Правда, на деле Бабеля никакого креста не было, но Бабель поначалу себя оговорил и только в тридцать девятом взял все показания обратно. Акт о его расстреле был отпечатан на машинке, никаких указаний на судьбу рукописей Рогов в нем не обнаружил. Но последним в деле - уже после акта об исполнении приговора - был подшит странный бумажный лист, на котором наискось, слева направо, прямым острым почерком было крупно выведено: "Рассмотреть". Что тут было рассматривать после того, как в феврале сорокового года Бабель, столько раз в молодости избежавший расстрела, все-таки был убит, Рогов понять не мог. Возможно, речь шла как раз о судьбе рукописей. Если так, надеяться было не на что: рассмотрение вряд ли оставляло им шансы.
Никаких документов на старшего лейтенанта Сутормина Рогову получить не удалось. Архивы Министерства обороны, правда, не рассекречены и по сю пору, но в справке, которую Рогову выдали, говорилось, что в период с 1943 по 1945 год человека с такой фамилией и в таком звании никто не арестовывал. Ветеран в поезде мог ошибиться.
Разумеется, был и некоторый процент несознавшихся, которые, однако, общим неизменным порядком поехали в лагеря: это несколько нарушало стройность теории. Рогов прочел несметное количество "мемориальских" сборников, в которых печатались воспоминания таких героев. Для очистки совести некоторые из них он проверил, если, конечно, выдавали дело: выяснилось, что большая часть авторов героизировала себя задним числом. Отказываясь признать самый опасный пункт обвинения - типа террора, - они почти без нажима брали на себя агитацию или любой другой менее гибельный подпункт пятьдесят восьмой, получали свой пятерик или семерик и отбраковывались в лагерники - фракцию второго сорта. Существовали, правда, и те, кто действительно ничего не признал и все равно получил срок: видимо, что-то главное о них стало ясно уже в процессе следствия, и их просто не стали додавливать до конца. Такое случалось в основном до переломного, костоломного сорок восьмого года, в начале которого проверка стала жесточе, чем когда-либо. С чем это было связано, Рогов не знал: видимо, Верховный опасался новой войны и слишком еще помнил, как бесславно начал эту. Слабаков надо было выбраковать заблаговременно. После сорок девятого тех, кто ничего не подписывал, додавливали уже до конца - либо вырывали признание, либо гнали по всем кругам: большинство упершихся после этого значились "умершими от сердечной недостаточности" (Рогов уже почти не сомневался, что это означало отправку в "золотой легион"). Смертная казнь была к тому времени гуманно отменена, ввели четвертак, но как раз четвертака-то никому из таких отказников не давали: они, так сказать, успевали умереть.

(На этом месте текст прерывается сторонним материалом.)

/-- LANE_CONFIG (R198, R202, R208). -/
def execLaneConfig (t : Ten) (n : SlotIx) (s : State) : Out :=
  commandBy 0x0702 t n s fun s =>
    match s.prm1 t n 0 with
    | 0 => s.configFibre t n
    | 2 => s.configLocal t n 0
    | 3 => s.configLocal t n 1
    | _ => s.done t n Status.param

/-- The active lane as `LANE.SWITCH` reports it. -/
def State.activeByte (s : State) : List Byte := [BitVec.ofNat 8 s.lanes.prot.active.val]

/-- LANE_SWITCH (R198). -/
def execLaneSwitch (t : Ten) (n : SlotIx) (s : State) : Out :=
  command 0x0703 [(0, 1)] t n s fun s =>
    let b := s.prm1 t n 0
    s.guard t n [(2 < b, Status.param), (b == 0 && s.lanes.prot.holdBy.isSome, Status.busy),
                 (b == 0 && (s.lanes.prot.lockout || s.activeLane == none || !s.laneEligible s.standby), Status.state)] fun s =>
      let s1 := if b = 0 then s.switchTo s.standby else { s with lanes.prot.lockout := b == 1 }
      s1.answer t n s1.activeByte

/-- The pattern of `LANE.MODE` (Table 8.7). -/
def State.patternOf (s : State) (t : Ten) (n : SlotIx) : List Nat := (List.range 8).map fun i => s.prm t n (2 + 2 * i) 2

/-- A lane enters raw mode or returns from it (R191): either way its lock is judged afresh. -/
def State.setRaw (s : State) (i : Fin 4) (raw : Bool) (pat : List (BitVec 9)) : State :=
  let s1 := if (s.phy i).raw = raw then s
    else if i.val < 2 then s.darkLane (fibreOf i)
    else if raw then s.dropLocal (localOf i) else s
  s1.modPhy i fun p => { p with
    raw := raw, pattern := if raw then pat else [], lock := p.lock && p.raw == raw, good := p.good && p.raw == raw }

/-- LANE_MODE (R191). -/
def execLaneMode (t : Ten) (n : SlotIx) (s : State) : Out :=
  commandBy 0x0704 t n s fun s =>
    let b := s.prm1 t n 0
    let m := s.prm1 t n 1
    let i : Fin 4 := Fin.ofNat 4 b
    let pats := s.patternOf t n
    let withPat := 2 ≤ b && m == 1
    s.guard t n [(3 < b || 1 < m || s.stray t n (if withPat then [(0, 18)] else [(0, 2)])
                    || (withPat && pats.any fun v => !patternOk v), Status.param),
                 (s.absentLane b || (b < 2 && m == 1 && s.reg.st != .initial && s.reg.st != .dereg), Status.state)] fun s =>
      (s.setRaw i (m == 1) (if withPat then pats.map (BitVec.ofNat 9) else [])).done t n Status.ok

/-- A slip that takes effect belongs to the command of a slot. -/
def Phy.slipsFor (p : Phy) (t : Ten) (n : SlotIx) : Bool := p.slip.any fun x => x.1 == t && x.2.1 == n

/-- The slips of a slot's command have taken effect (R192): the boundary is moved, and lock is judged afresh. -/
def State.endSlips (s : State) (t : Ten) (n : SlotIx) : State :=
  { s with lanes.phy := s.lanes.phy.map fun p => if p.slipsFor t n then p.slipped else p }

/-- LANE_SLIP (R192): the first row of a command starts the move, the next one, within 64 symbols, ends it and the
command with it. -/
def execLaneSlip (t : Ten) (n : SlotIx) (s : State) : Out :=
  if s.inHand t n 0x0705 && s.lanes.phy.toList.any (·.slipsFor t n) then .next ((s.endSlips t n).done t n Status.ok) else
  command 0x0705 [(0, 2)] t n s fun s =>
    let b := s.prm1 t n 0
    let k := s.prm1 t n 1
    let i : Fin 4 := Fin.ofNat 4 b
    s.guard t n [(3 < b || !within 1 9 k, Status.param), (s.absentLane b || !(s.phy i).raw, Status.state),
                 ((s.phy i).slip.isSome, Status.busy)] fun s =>
      s.modPhy i fun p => { p with slip := some (t, n, k) }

Правда, и процент упорствующих в своей невиновности значительно уменьшился: признавались почти все, причем в вещах столь фантастических, что это наводило уже на мысль о полном безразличии и следователей, и обвиняемых к истинному положению дел. Большая проверка на глазах становилась бессмысленной уже потому, что чувство вины вошло в кровь, все ощущали себя если не виновными, то обреченными, и отстаивать свою чистоту в этих обстоятельствах не имело смысла. Невиновный в одном был непременно замешан в другом, да и ясно было, что мотивом ареста является никак не вина. Из этой новой генерации, выросшей в результате послевоенного разочарования и нового террора, нельзя уже было выковать никакого "золотого легиона". То-то Верховный и перестал их жалеть: брали больше и неразборчивее, чем в тридцать седьмом.
Судя по всему, сам Верховный не ждал такого результата. Он учел все, кроме того, что после пятнадцати лет отбора станет не из кого выбирать. Людям тридцатых было для чего отстаивать свою невиновность, люди сороковых готовы были с равной легкостью принимать пытки за несуществующую вину или за отказ от нее: им ясно было, что никакой вины нет или что все - вина, а это по большому счету одно и то же. Из этого нового поколения, безразличного к собственной участи, никак не получалась бесстрашная когорта: случился тот перебор страха, после которого ужас сделался буднями и превратился в равнодушие. Это и было концом эксперимента и вероятной причиной роспуска тех, кого отобрали в тридцать седьмом.
Проживи он чуть дольше, анекдоты стали бы рассказывать ему в лицо.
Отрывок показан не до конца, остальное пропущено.